Another big data moving problem is the type of data and the characteristics of the application that uses that data, says James Damoulakis, CTO at GlassHouse Technologies in Framingham, MA. For example, relocating data in a database can't be done without understanding the business logic of the application and the dependencies that may exist among various tables within the database. One reason email archiving is extremely popular now, says Damoulakis, is that email objects can be categorized and managed relatively easily.
The next tiering question that needs to be standardized is where the data migration policies should reside. "In the application," says Damoulakis, "[because] the application is the only entity that understands the key business interrelationships of various data elements." David A. Deming disagrees: "In the array," says the founder, president and CTO at Solution Technology in Ben Lomond, CA. He adds that the data movement policy engine frequently resides in the storage fabric or dedicated application server.
In the future, says Deming, organizations will deploy separate SANs: one dedicated to backup and replicated data; and another solely for use by production applications, "like an iSCSI SAN that is separate from the production IP network."
For automated tiered storage to work across the entire data center, companies need systems that store data based on a unique, meaningful name and have meta data stored separately from the data's storage address. That way, data can move to any storage address and the applications can still find it. Technologies like Microsoft's WinFS file system, which incorporate database-type functionality into file systems, may help to solve this problem when they're released.

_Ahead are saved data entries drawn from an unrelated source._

/-! ### wEdgeInReset: A `wclk` edge in reset (R331). -/

@[simp] theorem wEdgeInReset_par : (wEdgeInReset s).par = s.par := rfl
@[simp] theorem wEdgeInReset_ports : (wEdgeInReset s).ports = s.ports := rfl
@[simp] theorem wEdgeInReset_wRst : (wEdgeInReset s).wRst = s.wRst.clock s.ports.rstN := rfl
@[simp] theorem wEdgeInReset_rRst : (wEdgeInReset s).rRst = s.rRst := rfl
@[simp] theorem wEdgeInReset_wbin : (wEdgeInReset s).wbin = s.wbin := rfl
@[simp] theorem wEdgeInReset_wgray : (wEdgeInReset s).wgray = s.wgray := rfl
@[simp] theorem wEdgeInReset_rq : (wEdgeInReset s).rq = s.rq := rfl
@[simp] theorem wEdgeInReset_mem : (wEdgeInReset s).mem = s.mem := rfl
@[simp] theorem wEdgeInReset_rbin : (wEdgeInReset s).rbin = s.rbin := rfl
@[simp] theorem wEdgeInReset_rgray : (wEdgeInReset s).rgray = s.rgray := rfl
@[simp] theorem wEdgeInReset_wq : (wEdgeInReset s).wq = s.wq := rfl
@[simp] theorem wEdgeInReset_faIn : (wEdgeInReset s).faIn = s.faIn := rfl
@[simp] theorem wEdgeInReset_faPos : (wEdgeInReset s).faPos = s.faPos := rfl
@[simp] theorem wEdgeInReset_faBuf : (wEdgeInReset s).faBuf = s.faBuf := rfl
@[simp] theorem wEdgeInReset_cfgQ : (wEdgeInReset s).cfgQ = s.cfgQ := rfl
@[simp] theorem wEdgeInReset_stage : (wEdgeInReset s).stage = s.stage := rfl
@[simp] theorem wEdgeInReset_txActive : (wEdgeInReset s).txActive = s.txActive := rfl
@[simp] theorem wEdgeInReset_txBuf : (wEdgeInReset s).txBuf = s.txBuf := rfl
@[simp] theorem wEdgeInReset_txLen : (wEdgeInReset s).txLen = s.txLen := rfl
@[simp] theorem wEdgeInReset_txIdx : (wEdgeInReset s).txIdx = s.txIdx := rfl
@[simp] theorem wEdgeInReset_bcastEvt : (wEdgeInReset s).bcastEvt = s.bcastEvt := rfl
@[simp] theorem wEdgeInReset_txcEvt : (wEdgeInReset s).txcEvt = s.txcEvt := rfl
@[simp] theorem wEdgeInReset_diagValid : (wEdgeInReset s).diagValid = s.diagValid := rfl
@[simp] theorem wEdgeInReset_diagKind : (wEdgeInReset s).diagKind = s.diagKind := rfl
@[simp] theorem wEdgeInReset_outFrame : (wEdgeInReset s).outFrame = s.outFrame := rfl
@[simp] theorem wEdgeInReset_outLen : (wEdgeInReset s).outLen = s.outLen := rfl
@[simp] theorem wEdgeInReset_wgPrev : (wEdgeInReset s).wgPrev = s.wgPrev := rfl
@[simp] theorem wEdgeInReset_wgChanged : (wEdgeInReset s).wgChanged = s.wgChanged := rfl
@[simp] theorem wEdgeInReset_rgPrev : (wEdgeInReset s).rgPrev = s.rgPrev := rfl
@[simp] theorem wEdgeInReset_rgChanged : (wEdgeInReset s).rgChanged = false := rfl
@[simp] theorem wEdgeInReset_stimulus : (wEdgeInReset s).stimulus = s.stimulus.tail := rfl

/-! ### rEdgeInReset: An `rclk` edge in reset (R331). -/

@[simp] theorem rEdgeInReset_par : (rEdgeInReset s).par = s.par := rfl
@[simp] theorem rEdgeInReset_ports : (rEdgeInReset s).ports = s.ports := rfl
@[simp] theorem rEdgeInReset_wRst : (rEdgeInReset s).wRst = s.wRst := rfl
@[simp] theorem rEdgeInReset_rRst : (rEdgeInReset s).rRst = s.rRst.clock s.ports.rstN := rfl
@[simp] theorem rEdgeInReset_wbin : (rEdgeInReset s).wbin = s.wbin := rfl
@[simp] theorem rEdgeInReset_wgray : (rEdgeInReset s).wgray = s.wgray := rfl
@[simp] theorem rEdgeInReset_rq : (rEdgeInReset s).rq = s.rq := rfl
@[simp] theorem rEdgeInReset_mem : (rEdgeInReset s).mem = s.mem := rfl
@[simp] theorem rEdgeInReset_rbin : (rEdgeInReset s).rbin = s.rbin := rfl
@[simp] theorem rEdgeInReset_rgray : (rEdgeInReset s).rgray = s.rgray := rfl
@[simp] theorem rEdgeInReset_wq : (rEdgeInReset s).wq = s.wq := rfl
@[simp] theorem rEdgeInReset_faIn : (rEdgeInReset s).faIn = s.faIn := rfl
@[simp] theorem rEdgeInReset_faPos : (rEdgeInReset s).faPos = s.faPos := rfl
@[simp] theorem rEdgeInReset_faBuf : (rEdgeInReset s).faBuf = s.faBuf := rfl
@[simp] theorem rEdgeInReset_cfgQ : (rEdgeInReset s).cfgQ = s.cfgQ := rfl
@[simp] theorem rEdgeInReset_stage : (rEdgeInReset s).stage = s.stage := rfl
@[simp] theorem rEdgeInReset_txActive : (rEdgeInReset s).txActive = s.txActive := rfl
@[simp] theorem rEdgeInReset_txBuf : (rEdgeInReset s).txBuf = s.txBuf := rfl
@[simp] theorem rEdgeInReset_txLen : (rEdgeInReset s).txLen = s.txLen := rfl
@[simp] theorem rEdgeInReset_txIdx : (rEdgeInReset s).txIdx = s.txIdx := rfl
@[simp] theorem rEdgeInReset_bcastEvt : (rEdgeInReset s).bcastEvt = s.bcastEvt := rfl
@[simp] theorem rEdgeInReset_txcEvt : (rEdgeInReset s).txcEvt = s.txcEvt := rfl
@[simp] theorem rEdgeInReset_diagValid : (rEdgeInReset s).diagValid = s.diagValid := rfl
@[simp] theorem rEdgeInReset_diagKind : (rEdgeInReset s).diagKind = s.diagKind := rfl
@[simp] theorem rEdgeInReset_outFrame : (rEdgeInReset s).outFrame = s.outFrame := rfl
@[simp] theorem rEdgeInReset_outLen : (rEdgeInReset s).outLen = s.outLen := rfl
@[simp] theorem rEdgeInReset_wgPrev : (rEdgeInReset s).wgPrev = s.wgPrev := rfl
@[simp] theorem rEdgeInReset_wgChanged : (rEdgeInReset s).wgChanged = false := rfl
@[simp] theorem rEdgeInReset_rgPrev : (rEdgeInReset s).rgPrev = s.rgPrev := rfl
@[simp] theorem rEdgeInReset_rgChanged : (rEdgeInReset s).rgChanged = s.rgChanged := rfl
@[simp] theorem rEdgeInReset_stimulus : (rEdgeInReset s).stimulus = s.stimulus.tail := rfl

Every storage technologist contacted for this article agreed that there are separate point solutions for moving, classifying and searching data, and that these tools should be combined into a centralized data-moving policy engine. Until those standards are released, says Damoulakis, "pick the low-hanging fruit [email archiving, selective relocation of file data] and go through the manual effort of ensuring that applications are relocated to appropriate [storage] tiers."